In the concurrent world, locality is a first-order issue that trumps most other performance considerations. Now locality is no longer just about fitting well into cache and RAM, but to avoid scalability busters by keeping tightly coupled data physically close together and separately used data far, far apart.
Of Course, You'd Never Convoy On a Global Lock
Nobody would ever willingly write code like this in a tight loop.
// Threads 1-N while( ... ) { globalMutex.lock(); DoWork(); globalMutex.unlock(); }
This is clearly foolish, because all the work is being done while holding a global lock and so only one thread can make progress at a time. We end up with a classic lock convoy: At any given time, all of the threads save one are piled up behind the lock as each waits idly for its turn to come.
Convoys are a classic way to kill parallel scalability. In this example, we'll get no parallel speedup at all because this is just a fancy way to write sequential code. In fact, we'll probably get a minor performance hit because of taking and releasing the lock many times and incurring context switches, and so we would be better off just putting the lock around the whole loop and making the convoy more obvious.
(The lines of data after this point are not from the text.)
theorem witness_Jsr : 1 ≤ (setPC 0x0001 inxCore).pc.toNat ∧ (setPC 0x0000 inxCore).pc = 0 := by decide

/-- A state that returns (V-RTS2, the stack wraps) and one that overflows (V-RTS3). -/
theorem witness_Rts :
    ((∃ t, exec .rts (coreAt 0x9001 0 0 0 0xFF 0 [(0x0100, [0xFF, 0x80])]) = .next t ∧ t.pc = 0x8100) ∧
      wordOf 0x80 0xFF ≠ 0xFFFF) ∧
    (∃ c t, exec .rts (coreAt 0x9001 0 0 0 0xFB 0 [(0x01FC, [0xFF, 0xFF])]) = .fault (.raised c t) ∧ t.sp = 0xFD) ∧
    wordOf 0xFF 0xFF = 0xFFFF := ⟨⟨⟨_, rfl, rfl⟩, by decide⟩, ⟨_, _, rfl, rfl⟩, rfl⟩

/-- The state the call leaves, and one that has changed A and PC since. -/
theorem witness_RtsAfterJsr :
    1 ≤ inxCore.pc.toNat ∧ ∃ t, exec (.jsr 0x9000) inxCore = .next t ∧ (setPC 0x9001 (setA 0x55 t)).sp = t.sp ∧
      (setPC 0x9001 (setA 0x55 t)).mem = t.mem := ⟨by decide, _, rfl, rfl, rfl⟩

/-- A table with a pair outside the matrix, which reads bytes and latches. -/
theorem witness_ForeignPair :
    inxCore.halt = none ∧ busRead inxCore.pc inxCore.mem = .ok 0xE8 ∧ populatedPair .sta .immediate = false ∧
    ∃ t, decodeLatch (fun _ => ⟨.sta, .immediate⟩) inxCore = .ok t := ⟨rfl, rfl, rfl, _, rfl⟩

theorem witness_AnyTable :
    optable 0xA9 = ⟨.lda, .immediate⟩ ∧ optable 0x4C = ⟨.jmp, .absolute⟩ ∧
    (∃ m, Answers .reference 0xFFFD [0xA9, 0x07] (fetchCore 0xFFFD [0xA9, 0x07]).mem m ∧ 0xFFFD + 2 ≤ 0xFFFF) ∧
    (∃ m, Answers .reference 0xFFFC [0x4C, 0x00, 0x80] jmpCore.mem m ∧ 0xFFFC + 3 ≤ 0xFFFF) :=
  ⟨rfl, rfl, ⟨_, ⟨_, rfl, _, rfl, rfl⟩, by decide⟩, ⟨_, ⟨_, rfl, _, rfl, _, rfl, rfl⟩, by decide⟩⟩

/-- `JMP $FFFC` at 0xFFFC. -/
theorem witness_EndedRun : Ended (fetchCore 0xFFFC [0x4C, 0xFC, 0xFF]) := ⟨rfl, rfl, by decide, rfl, rfl, rfl⟩

/-- 95_test_vectors.md, part 4, item 8: at 0xFFFD to 0xFFFF a JMP to itself is no end of a run, and its step faults. -/
theorem test_no_end_without_room :
    ¬ Ended (fetchCore 0xFFFD [0x4C, 0xFD, 0xFF]) ∧ ¬ Ended (fetchCore 0xFFFF [0x4C]) ∧
    (∃ c t, step (fetchCore 0xFFFD [0x4C, 0xFD, 0xFF]) = .fault (.raised c t)) ∧
    ¬ Ended (setHalt (some .unimplementedOperation) (fetchCore 0xFFFC [0x4C, 0xFC, 0xFF])) :=
  ⟨fun h => absurd h.room (by decide), fun h => absurd h.room (by decide), ⟨_, _, rfl⟩, fun h => nomatch h.running⟩

/-- Launch parameters with a PRG image of `n` bytes. -/
def launchOf (n : Nat) : Launch :=
  ⟨0xC000, 0x01, 0x02, 0x03, 0xFD, 0x34, [0x11], [0x22], [0x33], List.replicate n 0x44⟩

/-- A 16 KiB and a 32 KiB image launch; 0x5000 bytes do not (S9). -/
theorem witness_Launch :
    (launchOf 0x4000).prg.length = 0x4000 ∧ (∃ s, launchState (launchOf 0x4000) = some s) ∧
    (∃ s, launchState (launchOf 0x8000) = some s) ∧ launchState (launchOf 0x5000) = none := by
  refine ⟨List.length_replicate, ?_, ?_, ?_⟩ <;>
    simp only [launchState, prgWindow, launchOf, List.length_replicate, Nat.reduceEqDiff, if_true, if_false]
  · exact ⟨_, rfl⟩
  · exact ⟨_, rfl⟩

theorem witness_Peek16 : ∃ t, hostMove (.poke16 0x1FFF 0x1234) inxCore = .next t := ⟨_, rfl⟩

theorem witness_HostMoves :
    (∃ t, hostMove (.poke 0x8000 0xEA) inxCore = .next t) ∧ (∃ t, hostMove .step inxCore = .next t) ∧
    (∃ t, hostMove (.reset (launchOf 0x4000)) inxCore = .next t) := by
  refine ⟨⟨_, rfl⟩, ⟨_, rfl⟩, ?_⟩
  obtain ⟨s, hs⟩ := witness_Launch.2.1
  exact ⟨s, by simp only [hostMove, hs]⟩

/-! ## Other memory environments -/

/-- The reference environment but for one stack cell, 0x01FC, which answers a fault of its own (60_exceptions.md R170,
last paragraph). -/
def faultyStack : Environment where
  read addr m := if addr = 0x01FC then .error (.otherBusFault 7 addr) else Environment.reference.read addr m
  write addr v m := if addr = 0x01FC then .error (.otherBusFault 7 addr) else busWrite addr v m

/-- An environment that answers INX to every read, lists one more byte at each, and faults on every write. -/
def countingRom : Environment where
  read _ m := .ok (0xE8, (m.length, 0x01) :: m)
  write addr _ _ := .error (.otherBusFault 0 addr)

/-- At 0xFFFE, the highest place of a one-byte instruction: one fetch, with its side effect. -/
theorem witness_StepInAnyEnvironment :
    (setPC 0xFFFE State.reset).halt = none ∧ Instr.inx.wf = true ∧ (∀ b, Instr.inx ≠ .unimplemented b) ∧
    decode [0xE8] = .ok (.inx, []) ∧ (∃ m, Answers countingRom 0xFFFE [0xE8] State.reset.mem m) ∧ 0xFFFE + 1 ≤ 0xFFFF ∧
    ∃ t, stepWith optable (setPC 0xFFFE State.reset) countingRom = .next t ∧ t.x = 0x01 ∧ t.mem.length = 1 :=
  ⟨rfl, rfl, nofun, rfl, ⟨_, _, rfl, rfl⟩, by decide, _, rfl, rfl, rfl⟩

/-- A read and a write that complete, and one that faults, in the environment with the faulty cell; a read that completes
before a write that faults; and the pointer reads of JMP indirect. -/
theorem witness_DataAccesses :
    (∃ p, faultyStack.read 0x01FB inxCore.mem = .ok p) ∧ (∃ c, faultyStack.read 0x01FC inxCore.mem = .error c) ∧
    (∃ m, faultyStack.write 0x01FD 0x55 inxCore.mem = .ok m) ∧
    (∃ c, faultyStack.write 0x01FC 0x55 inxCore.mem = .error c) ∧
    (∃ m c, countingRom.read 0x00FF inxCore.mem = .ok (0xE8, m) ∧
      (0xE9 : Byte).toNat = ((0xE8 : Byte).toNat + 1) % 256 ∧ countingRom.write 0x00FF 0xE9 m = .error c) ∧
    (∃ lo m p, countingRom.read 0xFFFE inxCore.mem = .ok (lo, m) ∧ countingRom.read (0xFFFE + 1) m = .ok p) ∧
    (∃ lo m c, faultyStack.read 0x01FB inxCore.mem = .ok (lo, m) ∧ faultyStack.read (0x01FB + 1) m = .error c) :=
  ⟨⟨_, rfl⟩, ⟨_, rfl⟩, ⟨_, rfl⟩, ⟨_, rfl⟩, ⟨_, _, rfl, rfl, rfl⟩, ⟨_, _, _, rfl, rfl⟩, _, _, _, rfl, rfl⟩

/-- The step raises the stack fault with this SP and this byte at 0x01FD, in the environment with the faulty cell. -/
def stackFaults (s : State) (sp at01FD : Byte) : Bool :=
  match stepWith optable s faultyStack with
  | .fault (.raised d t) =>
    decide (d = .otherBusFault 7 0x01FC) && decide (t.halt = some d) && decide (t.sp = sp) &&
      decide (cellGet t.mem 0x01FD = at01FD)
  | _ => false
True, we sometimes still gain some parallel benefit when only part of each thread's work is done while holding the lock:
// Threads 1-N while( ... ) { DoParallelWork(); // p = time spent here, // parallel portion globalMutex.lock(); DoSequentialWork(); // s = time spent here, // sequential portion globalMutex.unlock(); }
Now at least some of the threads' work can be done in parallel. Of course, we still hit Amdahl's Law [1]: Even on infinitely parallel hardware with an infinite number of workers, the maximum speedup is merely (s+p)/s,
minus whatever overhead we incur to perform the locking and context switches. But if we fail to measure (ahem) and the time spent in p
is much less than in s
, we're really gaining little and we've again written a convoy.
We'd never willingly do this. But the ugly truth is that we do it all the time: Sometimes it happens unintentionally; for example, when some function we call might be taking a lock on a popular mutex unbeknownst to us. But often it happens invisibly, when hardware will helpfully take exactly such an exclusive lock automatically, and silently, on our behalf. Let's see how, why, and what we can do about it.